Вот только двери, за которой может скрываться лестница для персонала, в коридоре нет. Стены гладкие, в торцах коридора и напротив лестницы – окна, за которыми всё те же пальмы. Вспоминаю, как Мэйн открыла ту камеру, где потом заперла меня, и внимательно присматриваюсь к выпуклостям на ровной поверхности.

– А это что за кнопка? – я нажимаю еле приметный кружок.

Часть стены у нас на глазах исчезает. Не отходит в сторону, не сдвигается – растворяется, словно её никогда не было. Зажимаю рот ладонью, чтобы не вскрикнуть.

– Ничего себе! – выпаливает Вирт. – Что-то я не припоминаю, чтобы о подобном рассказывали участники прошлых посещений.

– Они плавали и отдыхали, – предполагаю я.

– Весь месяц? – скептически спрашивает Вирт.

Пожимаю плечами: может, и весь месяц. А в город выбирались исключительно под присмотром кураторов и точно не служебными входами. За стеной узкая лестница, по которой мы спускаемся в подсобные помещения. Кладовки или бытовки, большинство дверей заперто, причём замков не видно. На наше счастье, обслуживающего персонала нет на месте или мы с ним не сталкиваемся. Немного поплутав, мы вываливаемся наружу – как раз в тот тропический сад, что виден изо всех окон. Пальмы поистине гигантские, стволы не обхватят и три человека.

– Лика, мне кажется или тут намного жарче, чем было на улице, когда мы приехали? – Вирт вытирает платком вспотевший лоб.

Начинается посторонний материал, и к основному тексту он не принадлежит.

/-- The batches of a set of changed labels: those that lower a reservation come first. -/
def Base.labelBatches (b : Base) (l : List (Label × Word × Word)) : List (List (Label × Word × Word)) :=
  let lowers := fun e : Label × Word × Word => decide (fld e.2.2 15 0 < (b.label e.1.toNat).reserve)
  chunks 256 (l.filter lowers ++ l.filter fun e => !lowers e)

/-- Firmware stages a batch and strobes group 8 with the other groups of a mask; the last batch takes the groups changed. -/
def Base.nextBatch (b : Base) : Base :=
  let (batch, rest) := match b.dict.batches with | x :: t => (x, t) | [] => ([], [])
  let mine := fun l : Label => batch.any fun e => e.1 == l
  let new := batch.map fun e => ({ label := e.1, w0 := e.2.1, w1 := e.2.2 } : Staged)
  let b := b.updQos fun q => { q with staging := (q.staging.filter fun e => !(mine e.label && e.strobe.isNone)) ++ new }
  let own : BitVec 16 := if batch.isEmpty then 0 else 256
  let mask : BitVec 16 := if rest.isEmpty then own ||| b.dict.actMask else own
  let b := b.updDict fun d => { d with batches := rest, actMask := if rest.isEmpty then 0 else d.actMask }
  if mask = 0 then b.updDict fun d => { d with actStrobe := none }
  else
    let b := b.strobe mask false
    b.updDict fun d => { d with actStrobe := some b.mg.strobes }

/-- Firmware begins to apply a version: `step` as in Dict.commitStep. An LTR value above its limit is reported (R364). -/
def Base.applyVersion (b : Base) (v : Version) (step : Nat) : Base :=
  let regs := b.differing v
  let b := regs.foldl (fun b e => b.setShadow e.1 e.2) b
  let mask := regs.foldl (fun m e => match groupOf e.1 with | some g => setBit m g true | none => m) (0 : BitVec 16)
  let b := if v.ltrLimit < (v.get (Reg.PORT_LTR 0)).toNat then b.send .ltrClamped 0x500 0 else b
  let batches := b.labelBatches (b.differingLabels v)
  (b.updDict fun d => { d with commitStep := step, batches := batches, actMask := mask }).nextBatch

/-! ### The directory -/

/-- Source of the dictionary's messages (R504). -/
def dictSrc : Nat := 0x5BB

/-- A version takes a role. -/
def setRole (n role : Nat) (l : List Version) : List Version := l.map fun v => if v.number = n then { v with role := role } else v

/-- LastResult (R495). -/
def Base.lastResult (b : Base) (n step reason : Nat) : Base := b.updDict fun d => { d with lastVersion := n, lastStep := step, lastReason := reason }

/-- A commit ends (R498). -/
def Base.refuseVersion (b : Base) (n step reason : Nat) : Base :=
  ((b.lastResult n step reason).updDict fun d => { d with commitStep := 0 }).send .versionRefused dictSrc n

/-- The slots with room for one more: the oldest history slot goes when all 8 are taken (R498). -/
def makeRoom (l : List Version) : List Version :=
  if l.length < 8 then l
  else
    let old := (l.filter fun v => v.role == 4 || v.role == 5).foldl (fun m v => match m with | some n => some (min n v.number) | none => some v.number) (none : Option Nat)
    match old with | some n => l.filter fun v => v.number != n | none => l

/-- The directory names PENDING as ACTIVE, on trial (R498, step 4). -/
def Base.promote (b : Base) (p : Version) : Base :=
  let b := b.countMram
  b.updDict fun d =>
    let l := setRole d.active 3 (setRole d.previous 4 d.versions)
    { d with
      versions := makeRoom l ++ [{ p with role := 1, confirmed := false }]
      previous := d.active
      active := p.number
      pending := none
      onTrial := true
      trialBoots := 0
      windowEnd := none }

/-- The directory names PREVIOUS as ACTIVE, confirmed; the version left is marked rolled back, and PREVIOUS becomes the newest
confirmed history version older than the new ACTIVE (R501). -/
def Base.fallBack (b : Base) (step reason : Nat) : Base :=
  let b := (b.lastResult b.dict.active step reason).countMram
  b.updDict fun d =>
    let target := d.previous
    let l := setRole target 1 (setRole d.active 5 d.versions)
    let l := l.map fun v => if v.number = target then { v with confirmed := true } else v
    let prev := ((l.filter fun v => v.role == 4 && v.confirmed && decide (v.number < target)).map fun v => v.number).foldl max 0
    { d with versions := setRole prev 3 l, active := target, previous := prev, onTrial := false, trialBoots := 0, windowEnd := none }

/-- Rollback (R501): the directory first, then the target's values. -/
def Base.rollBack (b : Base) (reason : Nat) : Base :=
  let b := b.fallBack 6 reason
  b.applyVersion b.activeVersion 7

/-- The application of a version goes on at a boundary, after the groups have been applied (R499): `refused` says that the boundary
refused the capture of its strobe. -/
def Base.applyBoundary (b : Base) (refused : Bool) : Base :=
  let step := b.dict.commitStep
  if step < 5 then b
  else if refused then
    let b := b.updDict fun d => { d with batches := [], actStrobe := none }
    if step = 5 then
      let n := b.dict.active
      let b := (b.fallBack 5 10).refuseVersion n 5 10
      b.applyVersion b.activeVersion 6
    else
      let b := b.updDict fun d => { d with commitStep := 0 }
      if step = 7 then b.send .versionRolledBack dictSrc b.dict.lastVersion else b
  else if !b.dict.batches.isEmpty then b.nextBatch
  else
    let b := b.updDict fun d => { d with commitStep := 0, actStrobe := none }
    if step = 5 then
      let n := b.dict.active
      let b := b.updDict fun d => { d with
        versions := d.versions.map fun (v : Version) => if v.number = n then { v with activatedAt := b.pl.epoch.toNat } else v
        windowEnd := some (b.pl.epochs + 1000000 * b.activeVersion.windowS) }
      b.send .versionActivated dictSrc n
    else if step = 7 then b.send .versionRolledBack dictSrc b.dict.lastVersion
    else b
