/-! ### Fuses and lifecycle -/

/-- FUSE_READ answers with the word as the controller reads it and its four flags, hidden words as zero, and counts and reports a word whose copies
disagree. FUSE_PROGRAM starts the pulses of a word that nothing forbids, refuses another with its reason, advances LIFECYCLE one bit at a time and
leaves lock words to FUSE_LOCK. FUSE_PROGRAM_DONE writes the word three times and starts the next, an advance being reported, or on a failure writes
a part of it and ends the operation.
FUSE_LOCK programs the lock word of a region whose seal verifies in a state that opens it, and is refused for another or while the controller is
busy; MARGIN_SCAN counts the words that read differently; GRAFT_APPEND by a command that verifies starts the batch in the first free slot, else it is
rejected; VOID_WORDS starts the setting of every bit of words whose last program failed, and is refused with reason 1 when one is not so.
It rests on the model's choices in log entries 12, 97, 98. -/
def Obligations.fuse_commands : Prop :=
  (∀ (s : State) (v : Word) (by_ : FuseBy) (word : BitVec 11) (value : Word),
    let b := s.base
    let w := fld v 10 0
    let seen := b.setReg Reg.FUSE_RD_ADDR (v &&& 0x107FF)
    let replaced := b.boot.replaceTable.any fun e => e.1 == w
    let data : Word := if hiddenWord w then 0 else otpRead s.otp b.boot.replaceTable w
    let read := fun disagree : Bool => ({ seen with boot := { seen.boot with readValid := true, readData := data,
                                                                             readFlags := BitVec.ofBool (hiddenWord w) ++ BitVec.ofBool replaced ++ 0#1 ++ BitVec.ofBool disagree } } : Base)
    (b.mgmtUp = true → tb v 16 = false → w < 0x600 →
      (copiesAgree (Tab.get 0 s.otp w) = true → exec (.fuseRead v 0 0) s = .next { s with base := read false }) ∧
      (copiesAgree (Tab.get 0 s.otp w) = false →
        let counted := { read true with dict := { b.dict with life := { b.dict.life with fuseMargin := b.dict.life.fuseMargin + 1 } } }
        exec (.fuseRead v 0 0) s = .next { s with base := counted.send .fuseMarginal 0x5C3 w })) ∧
    (b.alive = true → word ≠ 0x40 → word ≠ 0x3E → word ≠ 0x23E → word ≠ 0x502 → word ≠ 0x54E →
      (∀ r, s.programReason by_ word.toNat value = some r →
        exec (.fuseProgram by_ word value) s = .next { s with base := b.send .fuseProgramRefused 0x5C2 (word.toNat + r * 2 ^ 16) }) ∧
      (s.programReason by_ word.toNat value = none →
        let entry : JournalEntry := { word := word.toNat, value := value, state := .incomplete }
        let pulsing := { b.boot with fuseOp := some .program, fuseQueue := [(word.toNat, value)], journal := journalAdd b.boot.journal entry }
        exec (.fuseProgram by_ word value) s = .next { s with base := { b with boot := pulsing } })) ∧
    (b.alive = true → word = 0x3E ∨ word = 0x23E ∨ word = 0x502 ∨ word = 0x54E →
      exec (.fuseProgram by_ word value) s = .next { s with base := b.send .fuseLockRefused 0x5C2 word.toNat }) ∧
    (b.alive = true → ∀ k, k < 5 → (otpRaw s.otp 0x40).getLsbD k = false → value = BitVec.ofNat 32 (2 ^ k) →
      exec (.fuseProgram by_ 0x40 value) s = .next (s.advance k by_)) ∧
    (∀ op a x rest, b.alive = true → b.boot.fuseOp = some op → b.boot.fuseQueue = (a, x) :: rest →
      let closed := fun st : JournalState => { b.boot with journal := journalSet b.boot.journal a st, fuseOp := none, fuseQueue := [] }
      let otp := Tab.set 0 s.otp a (Tab.get 0 s.otp a ||| (x ++ x ++ x))
      (op ≠ .advance → exec (.fuseProgramDone true) s = .next { s with otp := otp, base := ({ b with boot := closed .complete }).fuseStart op rest }) ∧
      (op = .advance →
        let told := ({ b with boot := closed .complete }).send .lifecycleAdvanced 0x5C4 (lifecycleOf (otpRaw otp 0x40))
        exec (.fuseProgramDone true) s = .next { s with otp := otp, base := told.fuseStart op rest }) ∧
      ∃ part : BitVec 96, part &&& ~~~(x ++ x ++ x) = 0 ∧ exec (.fuseProgramDone false) s =
        .next { s with otp := Tab.set 0 s.otp a (Tab.get 0 s.otp a ||| part), base := { b with boot := closed .failed, free := b.free + 1 } }) ∧
    (b.boot.fuseOp = none → ∀ ok, exec (.fuseProgramDone ok) s = .next s)) ∧
  (∀ (s : State) (region : Fin 7) (sw lw : Nat) (a : AuthCmd) (entry : BitVec 7) (lines : List GraftLine) (slot : Nat) (words : List (BitVec 11)) (noise : List MarginNoise),
    let b := s.base
    let r := region.val
    (b.alive = true → sealWord r = some sw → lockWord r = some lw →
      (b.boot.fuseOp = none → sealVerifies (otpRaw s.otp) r sw = true → regionOpen b.boot.lifecycle r .firmware = true → regionLocked s.otp r = false →
        exec (.fuseLock region) s = .next { s with base := b.fuseStart .lock [(lw, otpRaw s.otp lw ||| 1)] }) ∧
      (b.boot.fuseOp = none → sealVerifies (otpRaw s.otp) r sw = false → exec (.fuseLock region) s = .next { s with base := b.send .fuseLockRefused 0x5C2 lw }) ∧
      (∀ op, b.boot.fuseOp = some op → exec (.fuseLock region) s = .next { s with base := b.send .fuseLockRefused 0x5C2 (lw + 5 * 2 ^ 16) })) ∧
    (b.alive = true → sealWord r = none → exec (.fuseLock region) s = .next { s with base := b.send .fuseLockRefused 0x5C2 (regionBase r) }) ∧
    (b.fwRuns = true → let n := (marginalWords s.otp noise).length
      ∃ t : Base, exec (.marginScan noise) s = .next { s with base := t } ∧ t.boot.marginal = n ∧
        t.dict.life.fuseMargin = b.dict.life.fuseMargin + n ∧ t.mg = b.mg ∧ t.pw = b.pw ∧ t.dram = b.dram) ∧
    (b.fwRuns = true → b.boot.fuseOp = none → s.authOk a = true → entry.toNat + lines.length ≤ 128 →
      ((List.range 8).find? fun k => otpRaw s.otp (0x4C0 + 2 * k) == 0 && otpRaw s.otp (0x4C1 + 2 * k) == 0) = some slot →
      let taken := (b.updBoot fun x => { x with cmdCounter := x.cmdCounter + 1 }).emit (.command (.errorCode 0))
      let u : State := { s with base := taken }
      let batch := graftBatch (otpRaw s.otp) entry.toNat lines slot
      (∀ e ∈ batch, u.programReason (.command a) e.1 e.2 = none) →
      exec (.graftAppend a entry lines) s = .next { s with base := taken.fuseStart .program batch }) ∧
    (b.fwRuns = true → b.boot.fuseOp = none → (s.authOk a = false ∨ 128 < entry.toNat + lines.length) →
      exec (.graftAppend a entry lines) s = .next { s with base := (b.send .fuseCommandRejected 0x5C6 0).emit (.command (.errorCode 1)) }) ∧
    (b.alive = true → b.boot.fuseOp = none →
      let open_ := fun w : BitVec 11 => regionOpen b.boot.lifecycle (regionOf w.toNat) .firmware = true ∧ voidable b.boot.journal w.toNat = true
      ((∀ w ∈ words, open_ w) →
        let ones := words.map fun w => (w.toNat, (BitVec.allOnes 32 : Word))
        exec (.voidWords .firmware words) s = .next { s with base := b.fuseStart .program ones }) ∧
      (∀ w rest, words = w :: rest → ¬ open_ w →
        exec (.voidWords .firmware words) s = .next { s with base := b.send .fuseProgramRefused 0x5C2 (w.toNat + 2 ^ 16) })))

– Не кажется, – подтверждаю я. – Тут парилка настоящая, мочалки не хватает и банных шлёпанцев. Нужно побыстрее выбираться, иначе промокнем насквозь, а потом замёрзнем.

Сад мы практически пробегаем. Жара неожиданно обрывается, словно мы пересекаем невидимый разграничитель. Хоп – и температура уже нормальная. Не выдерживаю, останавливаюсь, вытягиваю руку. Вот прохладный воздух и сразу резко – горячий. Вирт следует моему примеру, проверяет несколько раз.

– Так не бывает! – злится он. – Даже если горячий воздух специально подводится по трубам, он должен перемешиваться и охлаждаться. Здесь же чёткая граница ровно по краю газона.

Не бывает, но есть. Сад окружает гостиницу живой декорацией – чтобы любопытные туристы из Ариза не пялились на улицу. Город с этой стороны совсем пустой, здания красивые, опрятные и явно нежилые. На бульваре между домами ни одного человека. Аккуратно подстриженные липы, вазоны с петуньями, однотипные чугунные скамейки, старинные фонари с завитушками. Будто искусно выполненный макет в натуральную величину – почти как настоящий.

Толкаю Вирта в бок и показываю на гостиницу.

– Знаешь, что мне это напоминает? Комфортабельную клетку для животных в зоопарке с видом на среду естественного обитания.

– Или тюрьму, – не стесняется в выражениях Вирт.

– Это заповедник для любопытных туристов, – слышу я на аризском с еле заметным акцентом. – Созданный специально ради вас.

Парень, что перенёс меня на паром! Голос точно его. Оборачиваюсь – он в риене от меня, протягивает мою куртку. На сей раз одетый, в облегающих тёмных брюках и рубашке навыпуск. Машинально забираю куртку и разглядываю своего освободителя. Тощий, поджарый, длинноногий. Сразу приходит сравнение со зверем – некрупным, но хищным и опасным. Сходство усиливают сверкающие из-под длинной чёлки глаза – золотые, яркие, в обводе иссиня-чёрных ресниц. Густые блестящие волосы не медные, как у Сэрта, не рыжие, как у Мэйн, а огненные, словно языки пламени.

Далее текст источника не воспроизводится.